/-- Register a CHAIN whose stages are found: its footprint without the buffers, the chain checks, the slices of the last stage (R75, R76, R87).
What is refused is charged to the CHAIN, or to the stage that breaks R87. -/
def regChain (look : Nat → Option Desc) (c : Node) (fs : List Found) (limit : Nat) : Except (Nat × Err) (List Node × List Range) :=
  let gran := 2 ^ c.field 25 1
  let rs := scoreboard (c.buffers.foldl (fun l b => l.flatMap (·.minus b)) (fs.flatMap (·.fp)))
  if 16 < rs.length then .error (c.idx, .stop 0x1B 6)
  else match chainFault look c fs with
    | some i => .error (i, .stop 0x1B 7)
    | none =>
      let gs := granuleCosts (c.buffers.getLastD (0, 0)) gran ((fs.getLast?.map (·.figs)).getD []) ((c.buffers.getLastD (0, 0)).1) 0 0
      match fillSlices (256 * limit) (gs.map (·.2)) 0 0 with
      | none => .error (c.idx, .stop 0x1B 8)
      | some l =>
        .ok (((List.range fs.length).zip fs).map (fun (i, f) =>
          { f.node with
            slices := if i + 1 = fs.length then regroup l (gs.map (·.1)) else [f.figs.length]
            selfRw := selfOverlap f.fp, ranges := []
            gates := (match c.buffers[i]? with | some b => gatesOf b gran f.figs | none => [])
            inBuf := if i = 0 then (0, 0) else c.buffers.getD (i - 1) (0, 0) }), rs)

-- the scoreboard

/-- Scoreboard entries in use: by a tenant, and in all. -/
def State.sbUsed (s : State) (t : Option Nat) : Nat :=
  (s.graphs.filter (fun g => match t with | some t => g.ctx == t | none => true)).foldl (fun a g =>
    g.nodes.foldl (fun a n => a + n.ranges.length) a) 0

/-- The entries fit within the free scoreboard and the tenant's quota (R77). -/
def State.sbFits (s : State) (t k : Nat) : Bool := s.sbUsed none + k ≤ 4096 && s.sbUsed (some t) + k ≤ s.fld (F.sbQuota t)

/-- Two nodes of one graph conflict (R78). -/
def conflicts (a b : Node) : Bool :=
  a.ranges.any (fun r => b.ranges.any (fun x => r.sp == x.sp && overlaps (r.lo, r.hi) (x.lo, x.hi) && (r.wr || x.wr)))

/-- Every explicit predecessor and every conflicting earlier node has completed (R79). -/
def Graph.ready (g : Graph) (n : Node) : Bool :=
  n.preds.all (fun i => g.doneIdx.contains i)
    && g.nodes.all (fun m => n.idx ≤ m.idx || m.st == .fetched || !conflicts m n)

/-- The wait of a WAIT node, which begins when the node is ready (R440). -/
def State.nodeWait (s : State) (g : Graph) (n : Node) : Wait :=
  { t := g.ctx, who := .node g.id n.idx, counter := n.field 24 2, cond := n.field 26 1, value := BitVec.ofNat 32 (n.field 28 4), start := s.aon
    timeoutUs := n.field 32 4 }

/-- The scoreboard shows newly ready nodes: each takes its age (R79, R83), and a WAIT node begins to wait (R440). -/
def State.markReady (s : State) : State :=
  let fresh (g : Graph) (n : Node) : Bool := n.st == .registered && n.age.isNone && !n.inChain && g.ready n
  if s.graphs.any (fun g => g.nodes.any (fresh g)) then
    (s.graphs.flatMap (fun g => (g.nodes.filter (fun n => fresh g n && n.kind == 5)).map (s.nodeWait g))).foldl State.addWait
      { s with readyNo := s.readyNo + 1
               graphs := s.graphs.map (fun g => { g with nodes := g.nodes.map (fun n => if fresh g n then { n with age := some s.readyNo } else n) }) }
  else s

/-- Enter a node into the scoreboard. -/
def State.putNode (s : State) (g : Nat) (n : Node) : State := s.modNode g n.idx (fun _ => { n with st := .registered })

/-- A node is refused, or its scan failed: it fails, with the graph's status (R75, R90). -/
def State.refuseNode (s : State) (g n status detail : Nat) : State :=
  let s := s.modGraph g (fun x => if x.fail.isSome ∨ status ≠ 0x1B then x else { x with fail := some (n, 0x1B, detail) })
  s.failNode g n status detail

/-- A translation is made before an access needs it; a failure leaves no trace (R173, R265). -/
def State.warmPage (s : State) (t : Nat) (x : Nat × Bool) : State :=
  match s.lookup t x.1 with
  | some _ => s
  | none =>
    let s1 := s.walkPaid t x.1 x.2
    match s.trailErr t x.1 x.2, s.walk t x.1 x.2 with
    | none, .ok y => s1.walked t x.1 x.2 y
    | _, _ => s1

/-- The translation of the first page of each space-0 range is looked up at registration (R265). -/
def State.warm (s : State) (t : Nat) (l : List Range) : State :=
  ((l.filter (·.sp == 0)).map (fun r => (r.lo, !r.rd))).foldl (fun s x => s.warmPage t x) s

end Sys2Proof.Machine
end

__Task__. Please retype exactly the line containing "t x.1 x.2 y" and each line after it to the end of the records, and nothing more.

__Written reply__.
    | none, .ok y => s1.walked t x.1 x.2 y
    | _, _ => s1

/-- The translation of the first page of each space-0 range is looked up at registration (R265). -/
def State.warm (s : State) (t : Nat) (l : List Range) : State :=
  ((l.filter (·.sp == 0)).map (fun r => (r.lo, !r.rd))).foldl (fun s x => s.warmPage t x) s

end Sys2Proof.Machine
end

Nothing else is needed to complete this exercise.